Estou desorganizada porque perdi o que não precisava
Estou desorganizada porque perdi o que não precisava? Nesta minha nova covardia - a covardia é o que de mais novo já me aconteceu, é a minha maior aventura, essa minha covardia é um campo tão amplo que só a grande coragem me leva a aceitá-la -, na minha nova covardia, que é como acordar de manhã na casa de um estrangeiro, não sei se terei coragem de simplesmente ir.
É difícil perder-se.
É tão difícil que provavelmente arrumarei depressa um modo de me achar, mesmo que achar-me seja de novo a mentira de que vivo.
Até agora achar-me era já ter uma ideia de pessoa e nela me engastar: nessa pessoa organizada eu me encarnava, e nem mesmo sentia o grande esforço de construção que era viver.
A idéia que eu fazia de pessoa vinha de minha terceira perna, daquela que me plantava no chão.
Mas e agora? estarei mais livre?
Não.
Sei que ainda não estou sentindo livremente, que de novo penso porque tenho por objetivo achar - e que por segurança chamarei de achar o momento em que encontrar um meio de saída.
Por que não tenho coragem de apenas achar um meio de entrada?
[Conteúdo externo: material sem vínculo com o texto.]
-- ==== Sys2Proof/Machine/ModeUnit.lean ====
section
/-! DEFINITION. The mode controller: resets, start-up, the boot clock and the boot window timer
(Chapters 8 and 9). -/

namespace Sys2Proof.Machine

/-! ### Resets (9.6) -/

/-- Fuse `f` of a floor row as a bit of the row; fuses are numbered 1–63. -/
def floorFuse (f : Nat) : BitVec 63 := if f = 0 then 0 else BitVec.twoPow 63 (f - 1)

/-- A fuse named within its row is burnt, whatever the row's kind. -/
def burnFuse (f : Fuses) (kind : FuseKind) (fuse : Nat) : Fuses :=
  match kind with
  | .floor _ c _ => { f with floors := put f.floors c (f.floors[c] ||| floorFuse fuse) }
  | .revoke _ _ => { f with revoke := f.revoke ||| BitVec.twoPow 10 fuse }
  | .enroll e => { f with entries := put f.entries e (f.entries[e] ||| BitVec.twoPow 585 fuse) }
  | .close => { f with closing := f.closing ||| BitVec.twoPow 281 fuse }

/-- The fuse under burn. -/
def FuseOp.fuse (op : FuseOp) : Nat := op.burnList.getD op.position 0

/-- A reset stops a running operation: the fuse under burn is left burnt or unburnt, a free value
(R95), and the fuses after it are not burnt. -/
def State.interruptBurn (s : State) : State :=
  match s.fuseOp with
  | none => s
  | some op =>
    { s with
      fuses := if Config.interruptedBurn s.freeCount then burnFuse s.fuses op.kind op.fuse
               else s.fuses
      fuseOp := none
      freeCount := s.freeCount + 1 }

/-- A window of Link M is open: CS_N is low (R173). -/
def State.windowOpen (s : State) : Bool := s.spi != .shut

/-- Every block at its cold reset value, but for what no reset changes: fuses, ROM and the levels
at the pins (Table 9-4, R89, R138, R149), and the model's own queue. A window that was open is ignored
up to its end (R173). -/
def State.cold (s : State) : State :=
  let t := s.interruptBurn
  { State.reset with
    fuses := t.fuses, freeCount := t.freeCount, rom := s.rom, pending := s.pending,
    resetNLow := s.resetNLow, supplyLow := s.supplyLow, spi := s.spi, windowIgnored := s.windowOpen,
    selfTest := !s.deaf }

/-- A cold reset (R149): at power-on the supplies are good; at a brown-out a supply is below its
threshold until it has recovered. STARTUP begins unless the part is held. -/
def State.coldReset (s : State) (cause : ColdCause) : State :=
  State.cold { s with supplyLow := decide (cause = .brownOut) }

/-- The failed-attempt count after a warm reset (R154). -/
def countedAttempts (v : Verdict) (count : Nat) : Nat :=
  if v = .printReady then count else min 255 (count + 1)

/-- A cause recorded: it becomes the last cause and joins the flags (R153). -/
def CauseRecord.note (r : CauseRecord) (c : ResetCause) : CauseRecord :=
  { last := c, flags := r.flags ||| BitVec.twoPow 4 (causeCode c) }

/-- A warm reset (R150, Table 9-4): the cold values, with the boot clock and the fault records
kept, the cause recorded and the failed-attempt count updated from the verdict. -/
def State.warmReset (s : State) (c : ResetCause) : State :=
  { s.cold with
    bootClock := s.bootClock, faults := s.faults, cause := s.cause.note c,
    failedCount := countedAttempts s.verdict s.failedCount }

/-- RESET_N_FALL: a falling edge detected takes a warm reset with cause PIN, and the part is held
(R151). With a supply below its threshold the level alone changes (assumption 8). -/
def State.resetFalls (s : State) : State :=
  if s.resetNLow then s
  else if s.supplyLow then { s with resetNLow := true }
  else State.warmReset { s with resetNLow := true } .pin

/-- RESET_N_RISE: the hold ends and STARTUP begins (R151). -/
def State.resetRises (s : State) : State :=
  if s.resetNLow then { s with resetNLow := false, selfTest := !s.supplyLow } else s

/-- SUPPLY_RECOVERED: every block holds its cold reset value and STARTUP begins unless RESET_N
reads low (R149). -/
def State.supplyRecovers (s : State) : State :=
  if s.supplyLow then s.coldReset .powerOn else s

/-! ### Boot window timer (Chapter 8) -/

/-- Microseconds of a tick interval, 2^p ms (R129). -/
def tickInterval (prescale : Nat) : Nat := 2 ^ prescale * 1000

/-- The count has become R div 4 (R130). -/
def Window.atLow (w : Window) : Bool := w.count == w.reload / 4

/-- A window with a new count and a fresh interval, WINDOW_LOW posted if the count is R div 4
(R128, R130, R132). -/
def State.setCount (s : State) (w : Window) (count : Nat) : State :=
  let w := { w with count := count, toTick := some (tickInterval w.prescale) }
  let t : State := { s with window := w }
  if w.atLow then t.post .windowLow else t

/-- Every PENDING class fails at expiry (R134, step 3). -/
def failedClasses (classes : Vector ClassRec 8) : Vector ClassRec 8 :=
  tabulate fun c =>
    if classes[c].state = .pending then { classes[c] with state := .failed } else classes[c]

/-- Lines with every HELD one LOCKED (R134, step 4). -/
def lockedLines (lines : Vector LineRec 6) : Vector LineRec 6 :=
  tabulate fun i =>
    if lines[i].state = .held then { lines[i] with state := .locked } else lines[i]

/-- New class records, with CLASS_CHANGE once if any of them changed (R106). -/
def State.moveClasses (s : State) (classes : Vector ClassRec 8) : State :=
  if classes = s.classes then s else ({ s with classes := classes } : State).post .classChange

/-- The expiry of the boot window, in the order R134 gives. -/
def State.expire (s : State) : State :=
  let w := s.window
  let s1 := (({ s with window := w.stop } : State).recordFault
    (faultOf .windowExpired [byteOf w.extUsed, byteOf w.reload, byteOf w.prescale])).post
    .windowExpired
  let s2 := s1.rejectAll s1.liveSlots .windowExpired none
  let s3 := s2.moveClasses (failedClasses s2.classes)
  (s3.moveLines (lockedLines s3.lines)).settleIfDecided

/-- A tick is due: the timer is running and its interval is over (R129). -/
def Window.tickDue (w : Window) : Bool := w.running && w.toTick == some 0

/-- A tick is taken where one is due (R129): it lowers the count, or at 0 is the expiry. A reload that
restarted the interval has put the tick off (R132, R133). -/
def State.tick (s : State) : State :=
  if s.window.tickDue then
    if s.window.count = 0 then s.expire else s.setCount s.window (s.window.count - 1)
  else s

/-- BOOT_WINDOW_EXPIRY: the tick taken at count 0 (R134). -/
def State.expiryTick (s : State) : State :=
  if s.window.tickDue ∧ s.window.count = 0 then s.expire else s

/-! ### Boot clock (R155) -/

/-- BOOT_CLOCK_MICROSECOND: the clock rises by one, wrapping, and the interval to the next tick is one
microsecond shorter (R129). A tick that is due is taken before, in an event of its own: DESIGN CHOICE,
assumption 9. -/
def State.clockRises (s : State) : State :=
  if s.supplyLow then s
  else
    let t := if s.window.tickDue then s.tick.commit else s
    { t with bootClock := t.bootClock + 1,
             window := { t.window with toTick := t.window.toTick.map fun n => n - 1 } }

/-! ### Start-up (9.2) -/

/-- The 144 bytes of the root table: root 0's key and label, then root 1's (R75). -/
def Rom.table (r : Rom) : List Byte :=
  r.roots[0].key.toList ++ r.roots[0].label.toList ++ r.roots[1].key.toList ++
    r.roots[1].label.toList

/-- Step 1 of the self-test: the computed digest where it differs from the reference (R75, R140). -/
def State.romFault (s : State) : Option FaultRecord :=
  let computed := sha256 s.rom.table
  let reference := s.rom.reference.toList
  if computed = reference then none
  else some (faultOf .selftestRom (padTo 4 computed ++ padTo 4 reference))

/-- The lowest fuse of a floor row reading 0, numbered from 1; 0 if every fuse reads 1. -/
def lowestUnburnt (row : BitVec 63) : Nat :=
  match (List.range 63).find? fun i => !row.getLsbD i with
  | some i => i + 1
  | none => 0

/-- The highest fuse of a floor row reading 1, numbered from 1; 0 if none does. -/
def highestBurnt (row : BitVec 63) : Nat :=
  match (List.range 63).reverse.find? fun i => row.getLsbD i with
  | some i => i + 1
  | none => 0

/-- A floor row passes when its burnt fuses are exactly fuses 1..F (R103). -/
def rowPasses (row : BitVec 63) : Bool := row == thermometer (burntCount row)

/-- Step 2 of the self-test: the first floor row, in class order, that is no thermometer (R103). -/
def State.floorFault (s : State) : Option FaultRecord :=
  match (indicesOf fun c : Fin 8 => !rowPasses s.fuses.floors[c]).head? with
  | none => none
  | some c =>
    let row := s.fuses.floors[c]
    some { faultOf .selftestFuse
      [byteOf (burntCount row), byteOf (lowestUnburnt row), byteOf (highestBurnt row)] with
      cls := some c }

/-- Step 3 of the self-test, on a closed part: the policy block's CRC and ranges (R104). -/
def State.policyFaultRecord (s : State) : Option FaultRecord :=
  let block := s.policyBlock
  let computed := (crc16 (block.take 33)).toNat
  let stored := leNat (slice block 33 2)
  if computed = stored ∧ policyInRange (block.take 33) = true then none
  else some (faultOf .selftestPolicy (leBytes 2 computed ++ leBytes 2 stored))

/-- The failed step of the self-test, if one failed: the steps in order, the later ones not run
(R139). -/
def State.selfTestFault (s : State) : Option FaultRecord :=
  match s.romFault with
  | some r => some r
  | none =>
    match s.floorFault with
    | some r => some r
    | none => if s.closedBurnt then s.policyFaultRecord else none

/-- The entry to FAILSAFE (R124, R140). -/
def State.enterFailsafe (s : State) (r : FaultRecord) : State :=
  { s.recordFault r with
    mode := .failsafe, verdict := .blocked,
    lines := tabulate fun i => { s.lines[i] with state := .locked } }

/-- Class records loaded from the policy in force (R105). -/
def loadedClasses (p : Policy) : Vector ClassRec 8 :=
  tabulate fun c =>
    { disposition := p.dispositions[c], linkMask := p.linkMasks[c],
      state := if p.dispositions[c] = .unused then .unused else .pending,
      attempts := 0, verifiedSlot := none }

/-- Line records loaded from the policy in force; a line with both masks empty is DISABLED
(R115). -/
def loadedLines (p : Policy) : Vector LineRec 6 :=
  tabulate fun i =>
    { need := p.need[i], soft := p.soft[i],
      state := if p.need[i] = 0 ∧ p.soft[i] = 0 then .disabled else .held }

/-- The timer as it takes the policy's values at the entry to VERIFY, before its load (R128). -/
def loadedWindow (p : Policy) : Window :=
  { count := 0, reload := p.reload.toNat, prescale := p.prescale.toNat,
    extMax := p.extMax.toNat, extUsed := 0, running := true, toTick := none }

/-- The entry to VERIFY (R141): class table, lines and boot window loaded; the part settles at once
if no line is left HELD. -/
def State.enterVerify (s : State) (p : Policy) : State :=
  let t : State := { s with mode := .verify, inForce := some p, classes := loadedClasses p,
                            lines := loadedLines p }
  (t.setCount (loadedWindow p) p.reload.toNat).settleIfDecided

/-- The settle under the retry limit (R123, R142). -/
def State.settleRetryLimit (s : State) (p : Policy) : State :=
  ({ s.recordFault (faultOf .retryLimit [byteOf s.failedCount, p.maxRetry]) with
     mode := .settled, verdict := .blocked, inForce := some p,
     classes := failedClasses (loadedClasses p), lines := lockedLines (loadedLines p) } :
    State).post .settled

/-- The policy that the block of a closed part holds (R101). -/
def State.burntPolicy (s : State) : Policy := policyOfBytes (s.policyBlock.take 33)

/-- SELFTEST_COMPLETE (R139 to R142). -/
def State.endSelfTest (s : State) : State :=
  if s.selfTest then
    let t : State := { s with selfTest := false }
    match t.selfTestFault with
    | some r => t.enterFailsafe r
    | none =>
      if t.closedBurnt then
        if t.burntPolicy.maxRetry.toNat < t.failedCount then t.settleRetryLimit t.burntPolicy
        else t.enterVerify t.burntPolicy
      else { t with mode := .provision }
  else s

end Sys2Proof.Machine
end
Oh, sei que entrei, sim.
Mas assustei-me porque não sei para onde dá essa entrada.
E nunca antes eu me havia deixado levar, a menos que soubesse para o quê.
Ontem, no entanto, perdi durante horas e horas a minha montagem humana.
Se tiver coragem, eu me deixarei continuar perdida.
Mas tenho medo do que é novo e tenho medo de viver o que não entendo quero sempre ter a garantia de pelo menos estar pensando que entendo, não sei me entregar à desorientação.
Como é que se explica que o meu maior medo seja exatamente em relação: a ser? e no entanto não há outro caminho.
Como se explica que o meu maior medo seja exatamente o de ir vivendo o que for sendo? como é que se explica que eu não tolere ver, só porque a vida não é o que eu pensava e sim outra como se antes eu tivesse sabido o que era! Por que é que ver é uma tal desorganização?
E uma desilusão.
Mas desilusão de quê? se, sem ao menos sentir, eu mal devia estar tolerando minha organização apenas construída? Talvez desilusão seja o medo de não pertencer mais a um sistema.
No entanto se deveria dizer assim: ele está muito feliz porque finalmente foi desiludido.
O que eu era antes não me era bom.
Mas era desse não-bom que eu havia organizado o melhor: a esperança.
De meu próprio mal eu havia criado um bem futuro.
O medo agora é que meu novo modo não faça sentido? Mas por que não me deixo guiar pelo que for acontecendo? Terei que correr o sagrado risco do acaso.
E substituirei o destino pela probabilidade.